* **EXERCISE REQUIREMENTS**
Reproduce the listing verbatim through the line with "def Newcomer.before (a".

* **DATA SECTION**
-- ==== Sys2Proof/Machine/Sched.lean ====
section
/-!
DEFINITION. The scheduler (R106, R107, R113, R114, R127 to R131, R139 to R141, R160): queue windows, the choice of the next gang,
retirement and joins, the decisions of pre-emption, and the wakes of waiting splits.
-/
namespace Sys2Proof.Machine

/-- A gang or record that waits for resources (R114). -/
structure Newcomer where
  saved : Option Nat
  queue : Nat
  prio : Nat
  time : Nat
  image : Image
  ctx : Nat

/-- Rank (R114). -/
def Newcomer.before (a b : Newcomer) : Bool :=
  decide (b.prio < a.prio) || (a.prio == b.prio && ((a.saved.isSome && b.saved.isNone) || (a.saved.isSome == b.saved.isSome &&
    (decide (a.time < b.time) || (a.time == b.time && decide (a.queue < b.queue))))))
def bestCand (l : List Newcomer) : Option Newcomer :=
  match l with
  | [] => none
  | c :: r => some (r.foldl (fun o x => if x.before o then x else o) c)

namespace State

-- ## Queue windows (R106, R107)

def windowPa (q off : Nat) : Nat := 0x400040000000 + 4096 * q + off

/-- A write that reaches a queue's window; the PCI Express port stamps its records (R14). Before the part is up it is discarded
(R443). -/
def windowWrite (s : State) (qn off : Nat) (data : List Byte) : State :=
  let rec_ := fun (c : Option Nat) => s.logErr { errBase c 0x868 0x09 with paddr := windowPa qn off }
  if s.inReset then s else match s.queue? qn with
  | none => rec_ none
  | some q =>
    if data.length ≠ 64 ∨ off % 64 ≠ 0 ∨ 0xFBF < off then rec_ (some q.owner)
    else if queueRoom q = 0 then (s.setQueue qn { q with drops := (q.drops + 1) % 2 ^ 32 }).ctxMsg q.owner 18
    else s.appendRecord (schedSrc 0) qn data none

-- ## Candidates (R114)

/-- The head record of a queue, when it passes checks 1 to 6. -/
def headCand (s : State) (qn : Nat) (q : Queue) : Option Newcomer :=
  match s.headRecord q with
  | none => none
  | some r => match s.checkRecord q r with
    | .error _ => none
    | .ok i => some { saved := none, queue := qn, prio := recPrio r, time := (q.waiting.headD (0, none)).1, image := i, ctx := q.owner }

def savedCand (n : Nat) (g : Gang) : Option Newcomer :=
  match g.saved with
  | some t => some { saved := some n, queue := g.queue, prio := recPrio g.rec_, time := t, image := g.image, ctx := g.ctx }
  | none => none

/-- Whether a group of a gang has bound a guide target (R386), or holds a guide ring (R299). -/
def gangBound (s : State) (n : Nat) : Bool := s.groups.any fun x => x.2.gang == n && x.2.scene.guide.isSome
def gangRing (s : State) (n : Nat) : Bool := s.groups.any fun x => x.2.gang == n && x.2.tile.ring.rslots != 0

/-- A place for a candidate now. -/
def candPlace (s : State) (c : Newcomer) : Option Place :=
  match c.saved with
  | none => s.placeNew c.image
  | some n =>
    let g := s.gang n
    match c.image.kind with
    | .shading => s.placeShading c.image (allCores.filter fun x => !s.gangBound n || dieOf x == dieOf g.core)
    | .tensor => s.placeTensor c.image fun x y => !s.gangRing n || (x == g.x0 && y == g.y0)

/-- A record whose window table cannot be loaded yet (R269): the page to report. -/
def windowBlocked (s : State) (c : Newcomer) : Option Nat :=
  match c.saved, c.image.kind with
  | none, .tensor => match s.winLoad c.ctx c.image with
    | .error (i, n) => s.winRetry c.ctx c.image i n
    | .ok _ => none
  | _, _ => none

def candidates (s : State) : List Newcomer :=
  s.queues.filterMap (fun x => s.headCand x.1 x.2) ++ s.gangs.filterMap fun x => savedCand x.1 x.2

/-- Those that a free resource would take. -/
def eligible (s : State) : List Newcomer := s.candidates.filter fun c => (s.candPlace c).isSome && (s.windowBlocked c).isNone

-- ## Dispatch (R110, R111, R114, R139)

/-- Place the head record of a queue. -/
def dispatchHead (s : State) (qn : Nat) (c : Newcomer) (pl : Place) : State :=
  match s.queue? qn with
  | none => s
  | some q =>
    match s.headRecord q with
    | none => s
    | some r =>
      let load := match c.image.kind with | .tensor => s.winLoad q.owner c.image | .shading => .ok []
      match load with
      | .error (i, n) => s.discardHead qn q r 7 (2 ^ 8 * n + 2 ^ 16 * i)
      | .ok wins =>
        let q' := if !orderedRec r then q
          else if recGidx r = 0 then { q with jobtag := recJobtag r, gcount := recGcount r, nextGidx := 1, jobNo := q.jobNo + 1 }
          else { q with nextGidx := q.nextGidx + 1 }
        let n := s.nextGang
        let s := (s.popHead qn q').startGang q.owner qn c.image r (match q.waiting with | w :: _ => w.2 | [] => none) wins pl
        s.setGang n { s.gang n with job := q'.jobNo }

/-- Dispatch: the best eligible candidate, when it is a record, takes its place; records whose windows wait are reported. -/
def dispatchNext (s : State) : State :=
  let s := s.candidates.foldl (fun s c =>
    match s.candPlace c, s.windowBlocked c with
    | some _, some page => s.noteService { ctx := c.ctx, die := 16, gang := none, depth := 0 } (schedSrc 0) (page / 65536 * 65536)
    | _, _ => s) s
  match bestCand s.eligible with
  | none => s
  | some c => match c.saved, s.candPlace c with
    | none, some pl => s.dispatchHead c.queue c pl
    | _, _ => s

/-- The head record of a queue fails a check: it is popped and discarded (R110). -/
def checkHead (s : State) (qn : Nat) : State :=
  match s.queue? qn with
  | none => s
  | some q => match s.headRecord q with
    | none => s
    | some r => match s.checkRecord q r with
      | .error n => s.discardHead qn q r n 0
      | .ok _ => s

-- ## Retirement (R43, R113, R395)

/-- Nothing of the gang is under way: its groups have ended, and their stores, transfers and held operations are performed. -/
def gangDone (s : State) (n : Nat) : Bool :=
  s.gangs.any (·.1 == n) && (s.gang n).alive == 0 && resident (s.gang n)
    && s.pend.all (fun x => x.grp / 128 != n)
    && s.groups.all fun x => x.2.gang != n || (x.2.splits == [] && x.2.xfers == [] && x.2.held == [] && x.2.tile.swb == [])

/-- The order (gang, group, lane) of ATOMF at job end (R43). -/
def atomfBelow (a b : HeldAtomf) : Bool :=
  decide (a.gidx < b.gidx) || (a.gidx == b.gidx && (decide (a.group < b.group) || (a.group == b.group && decide (a.lane ≤ b.lane))))
def insertAtomf (x : HeldAtomf) : List HeldAtomf → List HeldAtomf
  | [] => [x]
  | y :: r => if atomfBelow y x then y :: insertAtomf x r else x :: y :: r

/-- The held ATOMFs of an ordered job are applied when its last gang has retired. -/
def endJob (s : State) (qn job : Nat) : State :=
  let mine := (s.atomfs.filter fun h => h.queue == qn && h.job == job).foldl (fun l x => insertAtomf x l) []
  let s := { s with atomfs := s.atomfs.filter fun h => !(h.queue == qn && h.job == job) }
  mine.foldl (fun s h => (s.atomicAt h.src h.pa 4 (AtomReq.flt h.op h.w h.x).apply).1) s

/-- One more gang of an ordered job has retired. -/
def jobStep (s : State) (g : Gang) : State :=
  match s.queue? g.queue with
  | none => s
  | some q =>
    let n := Sparse.get 0 q.jobDone g.job + 1
    let s := s.setQueue g.queue { q with jobDone := Sparse.insert q.jobDone g.job n }
    if n = recGcount g.rec_ then s.endJob g.queue g.job else s

def retireGang (s : State) (n : Nat) : State :=
  let g := s.gang n
  let s := if orderedRec g.rec_ then s.jobStep g else s
  let s := match g.fillOf with
    | some (r, b) => if s.isGenerator (some n) r b then s.failBlock r b 0x0F else s
    | none => s
  let s := (s.endFrags n false).freeGang n
  if recJoin g.rec_ = 0 then s
  else
    let qd := quadrantOf (dieOf g.core)
    { s with heldJoin := s.heldJoin ++ [{ ctx := g.ctx, addr := recJoin g.rec_, src := schedSrc qd, quadrant := qd,
                                          jobtag := recJobtag g.rec_, gidx := recGidx g.rec_ }] }

/-- A join decrement (R113): it fails, waits for its page, or is made. -/
def decrementJoin (s : State) (idx : Nat) : State :=
  match nth? s.heldJoin idx with
  | none => s
  | some h =>
    let q : Req := { ctx := h.ctx, die := 16 + h.quadrant, gang := none, depth := 0 }
    let r := { errBase (some h.ctx) h.src 0x13 with jobtag := h.jobtag, gidx := h.gidx }
    let s' := { s with heldJoin := dropNth s.heldJoin idx }
    let proc := match s.seeLeaf q h.addr with | .leaf _ e _ => leafProc e | .bad _ _ _ => false
    if h.addr % 64 ≠ 0 then s'.joinRec r h.addr 4
    else if 2 ^ 52 ≤ h.addr then s'.joinRec r h.addr 5
    else if proc then s'.joinRec r h.addr 5
    else match s.unitReach q h.src h.addr .rw with
      | .bad _ sub _ reason => s'.joinRec r h.addr (if reason = 0 then sub else reason)
      | .wait s => s
      | .ok t pa => State.joinStep { t with heldJoin := dropNth t.heldJoin idx } q r h.src h.addr pa (2 ^ 64 - 1)

/-- A held record is appended once its queue has room, records of one queue in the order they were held (R113, R131). -/
def pushHeld (s : State) (idx : Nat) (again : Bool) : State :=
  match nth? s.heldPush idx with
  | none => s
  | some h =>
    if h.again != again || (s.heldPush.take idx).any fun x => x.queue == h.queue then s
    else match s.queue? h.queue with
      | none => { s with heldPush := dropNth s.heldPush idx }
      | some q =>
        if q.owner ≠ h.ctx then { s with heldPush := dropNth s.heldPush idx }
        else if queueRoom q = 0 then s
        else State.appendRecord { s with heldPush := dropNth s.heldPush idx } h.src h.queue h.rec_ h.fill

-- ## Pre-emption (R127 to R131)

/-- The package as it would be without a gang's resources. -/
def without (s : State) (n : Nat) : State := s.setGang n { s.gang n with saved := some 0 }

/-- A candidate that is not placeable, and would be without gang n. -/
def wouldPlace (s : State) (n : Nat) (c : Newcomer) : Bool :=
  c.saved != some n && (s.candPlace c).isNone && ((s.without n).candPlace c).isSome

/-- The best candidate that wants a gang's resources and has at least a PRIO. -/
def wants (s : State) (n prio : Nat) : Option Newcomer := bestCand (s.candidates.filter fun c => decide (prio ≤ c.prio) && s.wouldPlace n c)

/-- The remaining estimate in microseconds; none when it is unknown (R130). -/
def estimate (s : State) (g : Gang) : Option Nat := if g.est = 0 then none else some (g.est - (s.sid - g.estAt) / 1000)

/-- Bytes of one save area, and the areas a gang needs (R133). -/
def areaBytes (i : Image) : Nat :=
  match i.kind with
  | .shading => (0x500 + 8 * i.nk + 128 * i.nv + 4096 * (i.nt + 1) + 63) / 64 * 64
  | .tensor => 10485760
def areaStep (i : Image) : Nat := (areaBytes i + 65535) / 65536 * 65536

/-- Free areas of a context's pool for a gang: 64 KiB aligned, the lowest that overlap none in use. -/
def findAreas (pool size step : Nat) : Nat → Nat → List (Nat × Nat) → List Nat → Option (List Nat)
  | 0, _, _, _ => none
  | fuel + 1, want, used, acc =>
    if want = 0 then some acc
    else
      let at_ := fun (k : Nat) => pool + 65536 * k
      match (List.range (size / 65536)).find? fun k =>
        decide (at_ k + step ≤ pool + size) && used.all fun u => !overlaps u.1 u.2 (at_ k) step with
      | none => none
      | some k => findAreas pool size step fuel (want - 1) ((at_ k, step) :: used) (acc ++ [at_ k])

/-- Areas in use by the saved gangs of a context. -/
def usedAreas (s : State) (ctx : Nat) : List (Nat × Nat) :=
  (s.gangs.filter fun x => x.2.ctx == ctx).flatMap fun x => x.2.areas.map fun a => (a, areaStep x.2.image)

def gangAreas (s : State) (g : Gang) : Option (List Nat) :=
  let c := s.ctx g.ctx
  findAreas c.savePool c.saveSize (areaStep g.image) (g.ngroups + 1) g.ngroups (s.usedAreas g.ctx) []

* **TASK OUTPUT**
-- ==== Sys2Proof/Machine/Sched.lean ====
section
/-!
DEFINITION. The scheduler (R106, R107, R113, R114, R127 to R131, R139 to R141, R160): queue windows, the choice of the next gang,
retirement and joins, the decisions of pre-emption, and the wakes of waiting splits.
-/
namespace Sys2Proof.Machine

/-- A gang or record that waits for resources (R114). -/
structure Newcomer where
  saved : Option Nat
  queue : Nat
  prio : Nat
  time : Nat
  image : Image
  ctx : Nat

/-- Rank (R114). -/
def Newcomer.before (a b : Newcomer) : Bool :=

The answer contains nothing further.